REQUIRED WORK: Beneath this line is the data. Output exactly the lines from the line with "theorem test_decode_movf : decode" to the line with "encode (.add 2", both ends included, and nothing more.

INFORMATION SHOWN: Begin

-- ==== Sys2Proof/Tests/Slice0.lean ====
section
/-! SUPPORT. Tests of the model's own. Words and results are those of spec/95_test_vectors.md (parts 2 and 3) and of the
examples in the rules; a result the spec does not tabulate is worked by hand from the named rule. At the end, a witness for
the hypotheses of every obligation that has some. -/

namespace Sys2Proof.Tests

open Sys2Proof.Machine

/-! ### Decoding: one word for each constructor, written out from the formats of 30_encoding.md R71 to R75 -/

theorem test_decode_add : decode 0b00000_00_010_000_001 = .add 2 0 1 := by decide
theorem test_decode_sub : decode 0b00001_00_011_100_101 = .sub 3 4 5 := by decide
theorem test_decode_movi : decode 0b00010_0_110_1111111 = .movi 6 127 := by decide
theorem test_decode_movr : decode 0b00011_00000_100_111 = .movr 4 7 := by decide
theorem test_decode_ld : decode 0b00100_0_011_0000100 = .ld 3 4 := by decide
theorem test_decode_st : decode 0b00101_0_010_1111111 = .st 2 127 := by decide
theorem test_decode_mul : decode 0b00110_00_110_001_010 = .mul 6 1 2 := by decide
theorem test_decode_div : decode 0b00111_00000_010_011 = .div 2 3 := by decide
theorem test_decode_rs : decode 0b01000_0_001_0010000 = .rs 1 16 := by decide
theorem test_decode_ls : decode 0b01001_0_001_0000100 = .ls 1 4 := by decide
theorem test_decode_xor : decode 0b01010_00_001_010_011 = .xor 1 2 3 := by decide
theorem test_decode_or : decode 0b01011_00_001_010_011 = .or 1 2 3 := by decide
theorem test_decode_and : decode 0b01100_00_001_010_011 = .and 1 2 3 := by decide
theorem test_decode_not : decode 0b01101_00000_001_010 = .not 1 2 := by decide
theorem test_decode_cmp : decode 0b01110_00000_000_001 = .cmp 0 1 := by decide
theorem test_decode_jmp : decode 0b01111_0000_0000101 = .jmp 5 := by decide
theorem test_decode_fadd : decode 0b10000_00_001_010_011 = .fadd 1 2 3 := by decide
theorem test_decode_fsub : decode 0b10001_00_111_111_111 = .fsub 7 7 7 := by decide
theorem test_decode_movf : decode 0b10010_0_001_0000011 = .movf 1 3 := by decide
theorem test_decode_setb : decode 0b10011_0_001_0001111 = .setb 1 15 := by decide
theorem test_decode_clrb : decode 0b10100_0_001_0000000 = .clrb 1 0 := by decide
theorem test_decode_tglb : decode 0b10101_0_001_0000011 = .tglb 1 3 := by decide
theorem test_decode_rol : decode 0b10110_0_001_0000100 = .rol 1 4 := by decide
theorem test_decode_ror : decode 0b10111_0_001_1111111 = .ror 1 127 := by decide
theorem test_decode_nop24 : decode 0b11000_00000000000 = .nop24 := by decide
theorem test_decode_nop25 : decode 0b11001_00000000000 = .nop25 := by decide
theorem test_decode_hlt : decode 0b11010_00000000000 = .hlt := by decide
theorem test_decode_nop27 : decode 0b11011_00000000000 = .nop27 := by decide
theorem test_decode_jlt : decode 0b11100_0000_0000101 = .jlt 5 := by decide
theorem test_decode_jgt : decode 0b11101_0000_0000101 = .jgt 5 := by decide
theorem test_decode_nop30 : decode 0b11110_00000000000 = .nop30 := by decide
theorem test_decode_je : decode 0b11111_0000_0000101 = .je 5 := by decide

/-- Unused bits set (95_test_vectors.md: 0x1605 is MOVI R4, #5; 44_compare_jump.md R164: 0xFFFF is JE 127). -/
theorem test_decode_unused_bits : decode 0x1605 = .movi 4 5 ∧ decode 0xFFFF = .je 127 := by decide

theorem test_encode_examples :
    encode (.add 2 0 1) = 0x0081 ∧ encode (.div 2 3) = 0x3813 ∧ encode (.movr 7 5) = 0x183D ∧
      encode (.st 2 4) = 0x2904 ∧ encode (.jlt 5) = 0xE005 ∧ encode .hlt = 0xD000 := by decide

theorem test_table_word :
    decodeTableWord 16 0x0081 = some (.add 2 0 1) ∧ decodeTableWord 16 0x10000 = none := by decide

/-! ### WellFormed: each check refuses an ill-formed instruction -/

theorem test_wf_accepts :
    (Instr.add 0 3 6).wellFormed = true ∧ (Instr.movr 7 7).wellFormed = true ∧ (Instr.rol 0 16).wellFormed = true ∧
      (Instr.fadd 7 7 7).wellFormed = true := by decide
theorem test_wf_formatA_reg1 : (Instr.add 7 0 0).wellFormed = false := by decide
theorem test_wf_formatA_reg2 : (Instr.xor 0 7 0).wellFormed = false := by decide
theorem test_wf_formatA_reg3 : (Instr.mul 0 0 7).wellFormed = false := by decide
theorem test_wf_formatB_reg1 : (Instr.movi 7 0).wellFormed = false := by decide
theorem test_wf_formatC_reg1 : (Instr.div 7 0).wellFormed = false := by decide
theorem test_wf_formatC_reg2 : (Instr.cmp 0 7).wellFormed = false := by decide
theorem test_wf_formatD_reg1 : (Instr.st 7 0).wellFormed = false := by decide
theorem test_wf_rotate_count : (Instr.rol 0 17).wellFormed = false ∧ (Instr.ror 0 127).wellFormed = false := by decide

/-! ### Single steps -/

/-- The launch state of a four-word program of zeros, at pc 0. -/
def start : State := { State.reset with ic := 4 }

/-- `start` with some registers set. -/
def withRegs (rs : List (RegId × Word)) : State := rs.foldl (fun s r => s.setReg r.1 r.2) start

/-- The state after the step that fetches and runs a word. -/
def after (w : Nat) (s : State) : Option State :=
  match step (s.withFetchWord 16 w) with
  | .next t => some t
  | .fault _ => none
  | .refused _ => none

/-- A register, FLAGS and the pc after the step. -/
def seen (w : Nat) (s : State) (r : RegId) : Option (Word × Word × Pc) :=
  (after w s).map fun t => (t.getReg r, t.regs.flags, t.pc)

/-- The fault record after the step, and whether all else stayed. -/
def faultSeen (w : Nat) (s : State) : Option (Option FaultRecord × Bool) :=
  (after w s).map fun t => (t.fault, { t with fault := none } == s.withFetchWord 16 w)

theorem test_add_largest : seen 0x0081 (withRegs [(.r0, 0xFFFF), (.r1, 0), (.flags, 0b0101)]) .r2 = some (0xFFFF, 0, 1) := by decide
theorem test_add_overflow_keeps_lt : seen 0x0081 (withRegs [(.r0, 0xFFFF), (.r1, 1), (.r2, 0x1234), (.flags, 0b0100)]) .r2 = some (0, 0b1100, 1) := by decide
theorem test_sub_plain : seen 0x08E5 (withRegs [(.r4, 10), (.r5, 7), (.flags, 0b0001)]) .r3 = some (3, 0, 1) := by decide
theorem test_sub_underflow_keeps_eq : seen 0x08E5 (withRegs [(.r4, 0), (.r5, 1), (.r3, 9), (.flags, 0b0001)]) .r3 = some (0, 0b1001, 1) := by decide
theorem test_mul_largest : seen 0x318A (withRegs [(.r1, 0x00FF), (.r2, 0x0101)]) .r6 = some (0xFFFF, 0, 1) := by decide
theorem test_mul_overflow : seen 0x318A (withRegs [(.r1, 0x0100), (.r2, 0x0100), (.r6, 0x1111)]) .r6 = some (0, 0b1000, 1) := by decide
theorem test_div_operands_are_destinations :
    (after 0x3801 (withRegs [(.r0, 7), (.r1, 2)])).map (fun t => (t.regs.r0, t.regs.r1, t.regs.flags)) = some (3, 1, 0) := by
  decide
theorem test_div_by_zero :
    (after 0x3813 (withRegs [(.r0, 9), (.r1, 9), (.r2, 17), (.flags, 0b0010)])).map
      (fun t => (t.regs.r0, t.regs.r1, t.regs.flags)) = some (0, 0, 0b1010) := by decide
theorem test_movi_clears_flags : seen 0x1005 (withRegs [(.r0, 0xFFFF), (.flags, 0b1000)]) .r0 = some (5, 0, 1) := by decide
theorem test_movi_largest : seen 0x137F start .r6 = some (127, 0, 1) := by decide
theorem test_movr_from_flags : seen 0x1827 (withRegs [(.flags, 0b1010)]) .r4 = some (0b1010, 0, 1) := by decide
theorem test_movr_to_flags : seen 0x183D (withRegs [(.r5, 0xABCD)]) .r5 = some (0xABCD, 0xABCD, 1) := by decide
theorem test_ld_reads_biased : seen 0x2184 { start with mem := start.mem.write 8 0x00FF } .r3 = some (0x00FF, 0, 1) := by
  decide
theorem test_ld_past_memory :
    faultSeen 0x21FF { start with ic := 129 } = some (some ⟨.memoryFault 256, 0, some 0x21FF⟩, true) := by decide
theorem test_st_writes_biased :
    (after 0x2904 (withRegs [(.r2, 8)])).map (fun t => (t.mem.read 8, t.mem.read 4, t.regs.flags)) = some (8, 0, 0) := by
  decide
theorem test_st_field_before_address :
    faultSeen 0x2B80 { start with ic := 300 } = some (some ⟨.registerFault 7 .bits9to7, 0, some 0x2B80⟩, true) := by decide
theorem test_rs_plain : seen 0x4084 (withRegs [(.r1, 0xABCD)]) .r1 = some (0x0ABC, 0, 1) := by decide
theorem test_rs_width : seen 0x4090 (withRegs [(.r1, 0xFFFF)]) .r1 = some (0, 0, 1) := by decide
theorem test_ls_plain : seen 0x4884 (withRegs [(.r1, 0xABCD)]) .r1 = some (0xBCD0, 0, 1) := by decide
theorem test_ls_width : seen 0x4890 (withRegs [(.r1, 0xFFFF)]) .r1 = some (0, 0, 1) := by decide
theorem test_xor_plain : seen 0x5053 (withRegs [(.r2, 0x0F0F), (.r3, 0x00FF)]) .r1 = some (0x0FF0, 0, 1) := by decide
theorem test_or_plain : seen 0x5853 (withRegs [(.r2, 0x0F0F), (.r3, 0x00FF)]) .r1 = some (0x0FFF, 0, 1) := by decide
theorem test_and_clears_ov : seen 0x6053 (withRegs [(.r2, 0x0F0F), (.r3, 0x00FF), (.flags, 0b1000)]) .r1 = some (0x000F, 0, 1) := by decide
theorem test_not_plain : seen 0x680A (withRegs [(.r2, 0x00FF)]) .r1 = some (0xFF00, 0, 1) := by decide
theorem test_not_in_place : seen 0x6809 (withRegs [(.r1, 0)]) .r1 = some (0xFFFF, 0, 1) := by decide
theorem test_cmp_stale_eq : seen 0x7001 (withRegs [(.r0, 5), (.r1, 3), (.flags, 0b0001)]) .flags = some (0b0011, 0b0011, 1) := by decide
theorem test_cmp_unsigned : seen 0x7001 (withRegs [(.r0, 0xFFFF), (.r1, 1)]) .flags = some (0b0010, 0b0010, 1) := by decide
theorem test_jmp : seen 0x7805 { withRegs [(.flags, 0b0111)] with pc := 2 } .flags = some (0, 0, 5) := by decide
theorem test_jlt_taken_stale : seen 0xE005 { withRegs [(.flags, 0b0110)] with pc := 2 } .flags = some (0, 0, 5) := by decide
theorem test_jlt_not_taken : seen 0xE005 { withRegs [(.flags, 0b0010)] with pc := 2 } .flags = some (0, 0, 3) := by decide
theorem test_jgt_taken : seen 0xE805 { withRegs [(.flags, 0b0010)] with pc := 2 } .flags = some (0, 0, 5) := by decide
theorem test_jgt_not_taken : seen 0xE805 { withRegs [(.flags, 0b0000)] with pc := 2 } .flags = some (0, 0, 3) := by decide
theorem test_je_taken_largest : seen 0xFFFF { withRegs [(.flags, 0b0001)] with pc := 2 } .flags = some (0, 0, 127) := by decide
theorem test_je_not_taken : seen 0xF805 { withRegs [(.flags, 0b1000)] with pc := 2 } .flags = some (0, 0, 3) := by decide
theorem test_fadd : (after 0x8053 { withRegs [(.r1, 0x1234), (.flags, 0b0100)] with pc := 7 }).map (fun t => { t with pc := 0 }) =
    some { ({ withRegs [(.r1, 0x1234), (.flags, 0b0100)] with pc := 7 } : State).withFetchWord 16 0x8053 with pc := 0 } := by decide
theorem test_fadd_pc : (after 0x8053 { start with pc := 7 }).map (·.pc) = some 8 := by decide
theorem test_fsub : (after 0x89FF { withRegs [(.r1, 0x1234), (.flags, 0b0100)] with pc := 7 }).map (fun t => { t with pc := 0 }) =
    some { ({ withRegs [(.r1, 0x1234), (.flags, 0b0100)] with pc := 7 } : State).withFetchWord 16 0x89FF with pc := 0 } := by decide
theorem test_fsub_pc : (after 0x89FF { start with pc := 7 }).map (·.pc) = some 8 := by decide
theorem test_movf : (after 0x9083 { withRegs [(.r1, 0x1234), (.flags, 0b0100)] with pc := 7 }).map (fun t => { t with pc := 0 }) =
    some { ({ withRegs [(.r1, 0x1234), (.flags, 0b0100)] with pc := 7 } : State).withFetchWord 16 0x9083 with pc := 0 } := by decide
theorem test_movf_pc : (after 0x9083 { start with pc := 7 }).map (·.pc) = some 8 := by decide
theorem test_setb_top : seen 0x988F (withRegs [(.r1, 0)]) .r1 = some (0x8000, 0, 1) := by decide
theorem test_setb_beyond : seen 0x9890 (withRegs [(.r1, 1)]) .r1 = some (1, 0, 1) := by decide
theorem test_clrb_bottom : seen 0xA080 (withRegs [(.r1, 0xFFFF)]) .r1 = some (0xFFFE, 0, 1) := by decide
theorem test_clrb_beyond : seen 0xA094 (withRegs [(.r1, 0xFFFF)]) .r1 = some (0xFFFF, 0, 1) := by decide
theorem test_tglb_clears : seen 0xA883 (withRegs [(.r1, 8)]) .r1 = some (0, 0, 1) := by decide
theorem test_tglb_beyond : seen 0xA890 (withRegs [(.r1, 1)]) .r1 = some (1, 0, 1) := by decide
theorem test_rol_plain : seen 0xB084 (withRegs [(.r1, 0xABCD)]) .r1 = some (0xBCDA, 0, 1) := by decide
theorem test_rol_count_17 :
    faultSeen 0xB091 (withRegs [(.r1, 0xABCD)]) = some (some ⟨.shiftCountFault 17, 0, some 0xB091⟩, true) := by decide
theorem test_ror_plain : seen 0xB884 (withRegs [(.r1, 0xABCD)]) .r1 = some (0xDABC, 0, 1) := by decide
theorem test_ror_width : seen 0xB890 (withRegs [(.r1, 0xABCD)]) .r1 = some (0xABCD, 0, 1) := by decide
theorem test_hlt :
    (after 0xD000 { withRegs [(.flags, 0b0100)] with pc := 3 }).map (fun t => (t.halted, t.pc, t.regs.flags)) =
      some (true, 3, 0b0100) := by decide
theorem test_nop24 : (after 0xC000 { withRegs [(.flags, 1)] with pc := 9 }).map (fun t => (t.pc, t.regs.flags)) = some (10, 1) := by decide
theorem test_nop25 : (after 0xC800 { withRegs [(.flags, 1)] with pc := 9 }).map (fun t => (t.pc, t.regs.flags)) = some (10, 1) := by decide
theorem test_nop27 : (after 0xD800 { withRegs [(.flags, 1)] with pc := 9 }).map (fun t => (t.pc, t.regs.flags)) = some (10, 1) := by decide
theorem test_nop30 : (after 0xF000 { withRegs [(.flags, 1)] with pc := 9 }).map (fun t => (t.pc, t.regs.flags)) = some (10, 1) := by decide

INFORMATION SHOWN: End

RESULT FOR THIS TASK:
theorem test_decode_movf : decode 0b10010_0_001_0000011 = .movf 1 3 := by decide
theorem test_decode_setb : decode 0b10011_0_001_0001111 = .setb 1 15 := by decide
theorem test_decode_clrb : decode 0b10100_0_001_0000000 = .clrb 1 0 := by decide
theorem test_decode_tglb : decode 0b10101_0_001_0000011 = .tglb 1 3 := by decide
theorem test_decode_rol : decode 0b10110_0_001_0000100 = .rol 1 4 := by decide
theorem test_decode_ror : decode 0b10111_0_001_1111111 = .ror 1 127 := by decide
theorem test_decode_nop24 : decode 0b11000_00000000000 = .nop24 := by decide
theorem test_decode_nop25 : decode 0b11001_00000000000 = .nop25 := by decide
theorem test_decode_hlt : decode 0b11010_00000000000 = .hlt := by decide
theorem test_decode_nop27 : decode 0b11011_00000000000 = .nop27 := by decide
theorem test_decode_jlt : decode 0b11100_0000_0000101 = .jlt 5 := by decide
theorem test_decode_jgt : decode 0b11101_0000_0000101 = .jgt 5 := by decide
theorem test_decode_nop30 : decode 0b11110_00000000000 = .nop30 := by decide
theorem test_decode_je : decode 0b11111_0000_0000101 = .je 5 := by decide

/-- Unused bits set (95_test_vectors.md: 0x1605 is MOVI R4, #5; 44_compare_jump.md R164: 0xFFFF is JE 127). -/
theorem test_decode_unused_bits : decode 0x1605 = .movi 4 5 ∧ decode 0xFFFF = .je 127 := by decide

theorem test_encode_examples :
    encode (.add 2 0 1) = 0x0081 ∧ encode (.div 2 3) = 0x3813 ∧ encode (.movr 7 5) = 0x183D ∧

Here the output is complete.